Methods such as to()/.cpu()/.ipu(), cause our model to be run on the given target device. However, this may also hint to the given framework what the target is which is also taken into account in cases of optimization, our chosen ones do not do this and use other ways to specify both where and how to run.

### 7.2 Exporting Models to files

This step is extremely important as it can make or break the model's performance. First and foremost, TensorFlow has the function tf.saved\_model.save() which simply dumps a bunch of files into a directory that represent the model. This isn't as interesting as the tf.lite.TFLiteConverter module. The converter object is constructed from one of a keras model, a saved\_model path generated by the above save function, or a concrete function. After creation we can set a vast number of options such as .optimizations, .inference\_input\_type or .target\_spec.supported\_ops. Most importantly we

should set optimizations to the value [tf.lite.Optimize.DEFAULT], as without this the model won't quantize, nor perform very well. Once this is done setting inference in/out-put types is optional and useful for quantization. It must be stated however that mixing types in the graph leads to something called hybrid data types, which are not supported by the NPU and LiteRT will simply signal an error and fall back onto the CPU delegate.

When quantizing the concept of a representative dataset comes into play. In Python this takes the form of a generator that returns a random assortment of inputs from a dataset, so that the model may be inspected for patterns, minimum and maximum values that occur at different points, in order to minimize the effect of quantization on accuracy.

### 7.3 Keras

TensorFlow interoperates with and includes a complete interface to the Keras library, which includes its own additional ways to define models. For instance .api.applications under keras contains prebuilt models for various uses such as image recognition that can then be freely used and manipulated for our needs. Another way is the .models.Sequential class, which takes a list of layers and concatenates them one after another into a model. Keras layers are much like TensorFlow modules.

### 7.4 Other Tools

#### 7.4.1 Visualization: Netron & Zetane

Netron (20) is an incredibly useful open-source tool for inspecting, visualizing and generally debugging machine learning model graphs. Of relevant formats it supports ONNX, TensorFlow and Keras, along with support to display all metadata contained in a given layer. It runs either as a web app or an offline local program. Netron provides an interactive graph GUI which allows searching, layouting, and exporting to PNG or SVG. An example of such an export in Figure 3.

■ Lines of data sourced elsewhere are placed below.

-- ==== Sys2Proof/Machine/Ops.lean ====
section
/-!
DEFINITION. The shared operations over the memories and the registers: reading and writing cells, the
error entry (the block's only exception), its clearing, and the gate of the sticky error.
-/

namespace Sys2Proof.Machine

/-! ### Memories (rules R28 to R31, R40, R41) -/

/-- The canonical form of a memory: its addresses strictly rising. An unlisted address has not been
written since power-on, and no entry says that, so no entry is superfluous. -/
abbrev Memory.wf {α : Type} (m : List (Nat × α)) : Prop := m.Pairwise (fun a b => a.1 < b.1)

/-- What has been written at an address, if anything has. -/
def entryAt {α : Type} : List (Nat × α) → Nat → Option α
  | [], _ => none
  | (k, v) :: rest, a => if k = a then some v else entryAt rest a

/-- The entries of a string placed at `base`, first element first. -/
def entriesFrom {α : Type} (base : Nat) : List α → List (Nat × α)
  | [] => []
  | v :: vs => (base, v) :: entriesFrom (base + 1) vs

/-- `MemWrite(m, base, len(vs), vs)` of rule R36: the string replaces what stood at its addresses. -/
def writeEntries {α : Type} (m : List (Nat × α)) (base : Nat) (vs : List α) : List (Nat × α) :=
  m.filter (fun c => decide (c.1 < base)) ++ entriesFrom base vs ++
    m.filter (fun c => decide (base + vs.length ≤ c.1))

/-- One byte of a byte memory; what nothing has written is the free power-on content (rule R34). -/
def readByte (sp : Space) (m : List Host.Cell) (a : Nat) : Byte :=
  (entryAt m a).getD (Config.powerOnByte sp a)

/-- `MemRead(m, a, n)` of rule R36: `n` bytes from index `a`, first byte first. -/
def readBytes (sp : Space) (m : List Host.Cell) (a n : Nat) : List Byte :=
  (List.range n).map fun i => readByte sp m (a + i)

/-- One descriptor of SUBSEG. -/
def readSub (m : List (Nat × SubSeg)) (k : Nat) : SubSeg :=
  (entryAt m k).getD (Config.powerOnSub k)

/-- `SEGTAB[0 .. NSEG)`, the segment table of the current page (rule R28). -/
def State.table (s : State) : List Byte := readBytes .segtab s.segtab 0 s.nseg.toNat

/-- `DATA[0 .. DLEN)`, the payload of the current page (rule R29). -/
def State.payload (s : State) : List Byte := readBytes .data s.data 0 s.dlen.toNat

/-- `FB[a]` (rule R30). -/
def State.fbByte (s : State) (a : Nat) : Byte := readByte .fb s.fb a

/-- `MemRead(FB, a, n)` (rules R30, R36). -/
def State.fbBytes (s : State) (a n : Nat) : List Byte := readBytes .fb s.fb a n

/-- The sub-segments listed by the last GET_SEGMENTS: `SUBSEG[0 .. NSUB)` (rules R27, R31). -/
def State.subSegs (s : State) : List SubSeg := (List.range s.nsub.toNat).map (readSub s.subseg)

/-- The bytes a descriptor names, `DATA[OFF .. OFF + LEN)` (rules R31, R90). -/
def State.segmentBytes (s : State) (d : SubSeg) : List Byte :=
  readBytes .data s.data d.off.toNat d.len.toNat

/-- How many bytes are available from index `p` of FB: `FLEN - p` (rule R110). -/
def State.avail (s : State) (p : Nat) : Nat := s.flen.toNat - p

/-- VERSION, hardwired to 0 (rule R12). -/
def State.version (_ : State) : Byte := 0

/-- The page the block holds (rule R11). -/
def State.page (s : State) : Page where
  pageType := s.pageType
  granule := s.granule
  streamId := s.streamId
  packetIndex := s.packetIndex
  checksum := s.checksum
  table := s.table
  payload := s.payload

/-! ### Errors: entry, clearing and the gate (rules R160 to R167) -/

/-- The code ERR takes for an error kind (rule R160). -/
def ErrKind.code : ErrKind → BitVec 4
  | .malformedHeader => 1
  | .checksumMismatch => 2
  | .truncated => 3
  | .capacityExceeded => 4
  | .sinkFailure => 5
  | .sourceFailure => 6
  | .pageInvariant => 7
  | .illegalCommand => 8

/-- TAKING AN EXCEPTION, `raise E`: ERR takes the kind's code and nothing else changes; there is no
handler, no vector and no mode (rules R163, R164). -/
def raise (k : ErrKind) (s : State) : State := { s with err := k.code }

/-- The return from an error: ERR becomes 0 and nothing else changes (rule R167). -/
def clearError (s : State) : State := { s with err := 0 }

/-- The frame every operation but CLR_ERR and RESET runs in: while ERR is not 0 the operation is ignored
and nothing changes, else its effect is one atomic step (rules R80, R165). -/
def gated (effect : State → State) (s : State) : Result :=
  .next (if s.err = 0 then effect s else s)

/-- Run the effect that a check found, or raise the kind of the first check that failed (rules R80, R166). -/
def checked {α : Type} (check : Except ErrKind α) (commit : α → State → State) (s : State) : State :=
  match check with
  | .error k => raise k s
  | .ok a => commit a s

end Sys2Proof.Machine
end

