-- ==== Sys2Proof/Machine/FrameBuffer.lean ====
section
/-!
DEFINITION. Frame buffer housekeeping: FB_RESET, FB_APPEND, FB_COMPACT (rules R114 to R116).
-/

namespace Sys2Proof.Machine

/-- FB_RESET's effect: discard the whole frame buffer (rule R114). -/
def opFbReset (s : State) : State := setLenv false { s with flen := 0, pos := 0 }

/-- `FB_RESET` (rule R114). -/
def execFbReset (s : State) : Result := gated opFbReset s

/-- The bytes that FB_APPEND accepts: `min(n, FB_SIZE - FLEN)` (rule R115). -/
def appendAccepts (P : Params) (w : List Byte) (s : State) : Nat :=
  min w.length (P.fbSize - s.flen.toNat)

/-- FB_APPEND's effect: append what fits to the frame buffer (rule R115). -/
def opFbAppend (P : Params) (w : List Byte) (s : State) : State :=
  let a := appendAccepts P w s
  { s with
    fb := writeEntries s.fb s.flen.toNat (w.take a)
    flen := BitVec.ofNat 32 (s.flen.toNat + a)
    res := BitVec.ofNat 32 a }

/-- `FB_APPEND` under given parameters (rules R8, R115). -/
def fbAppendWith (P : Params) (w : List Byte) (s : State) : Result := gated (opFbAppend P w) s

/-- `FB_APPEND` (rule R115). -/
def execFbAppend (w : List Byte) (s : State) : Result := fbAppendWith Config.params w s

/-- FB_COMPACT's effect: the bytes from the cursor on move to index 0 (rule R116). The spec moves them one by
one in ascending order, so each is read before it is written over: the string read first is the same. -/
def opFbCompact (s : State) : State :=
  let r := s.avail s.pos.toNat
  setLenv false
    { s with
      fb := writeEntries s.fb 0 (s.fbBytes s.pos.toNat r)
      flen := BitVec.ofNat 32 r
      pos := 0
      res := BitVec.ofNat 32 r }

/-- `FB_COMPACT` (rule R116). -/
def execFbCompact (s : State) : Result := gated opFbCompact s

end Sys2Proof.Machine
end

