-- ==== Sys2Proof/Machine/Dispatch.lean ====
section
/-!
DEFINITION. Which meaning each operation has: one arm per constructor of Instr (rule R66).
-/

namespace Sys2Proof.Machine

/-- One operation, run as one atomic step (rules R45, R80). -/
def exec (i : Instr) (s : State) : Host.Outcome State Fault Refusal :=
  match i with
  | .new => Sys2Proof.Machine.execNew s
  | .clear => Sys2Proof.Machine.execClear s
  | .write w => Sys2Proof.Machine.execWrite w s
  | .getSegments => Sys2Proof.Machine.execGetSegments s
  | .lace => Sys2Proof.Machine.execLace s
  | .getChecksum => Sys2Proof.Machine.execGetChecksum s
  | .fillChecksum => Sys2Proof.Machine.execFillChecksum s
  | .getLength => Sys2Proof.Machine.execGetLength s
  | .parse => Sys2Proof.Machine.execParse s
  | .serialize => Sys2Proof.Machine.execSerialize s
  | .fbReset => Sys2Proof.Machine.execFbReset s
  | .fbAppend w => Sys2Proof.Machine.execFbAppend w s
  | .fbCompact => Sys2Proof.Machine.execFbCompact s
  | .clrErr => Sys2Proof.Machine.execClrErr s
  | .reset => Sys2Proof.Machine.execReset s

end Sys2Proof.Machine
end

Figure 3: Example of a Netron graph render

Zetane (21) deserves an honourable mention, it is a closed-source batteries included environment for designing ML software and includes a viewer very similar to Netron. This viewer however is much more capable and includes 3D visualizations of convolutions on images, heatmaps, graphs of values,

running the model with weights and inspecting propagation. It is also callable directly via a Python API, so unlike Netron it can be integrated as a frontend into other projects.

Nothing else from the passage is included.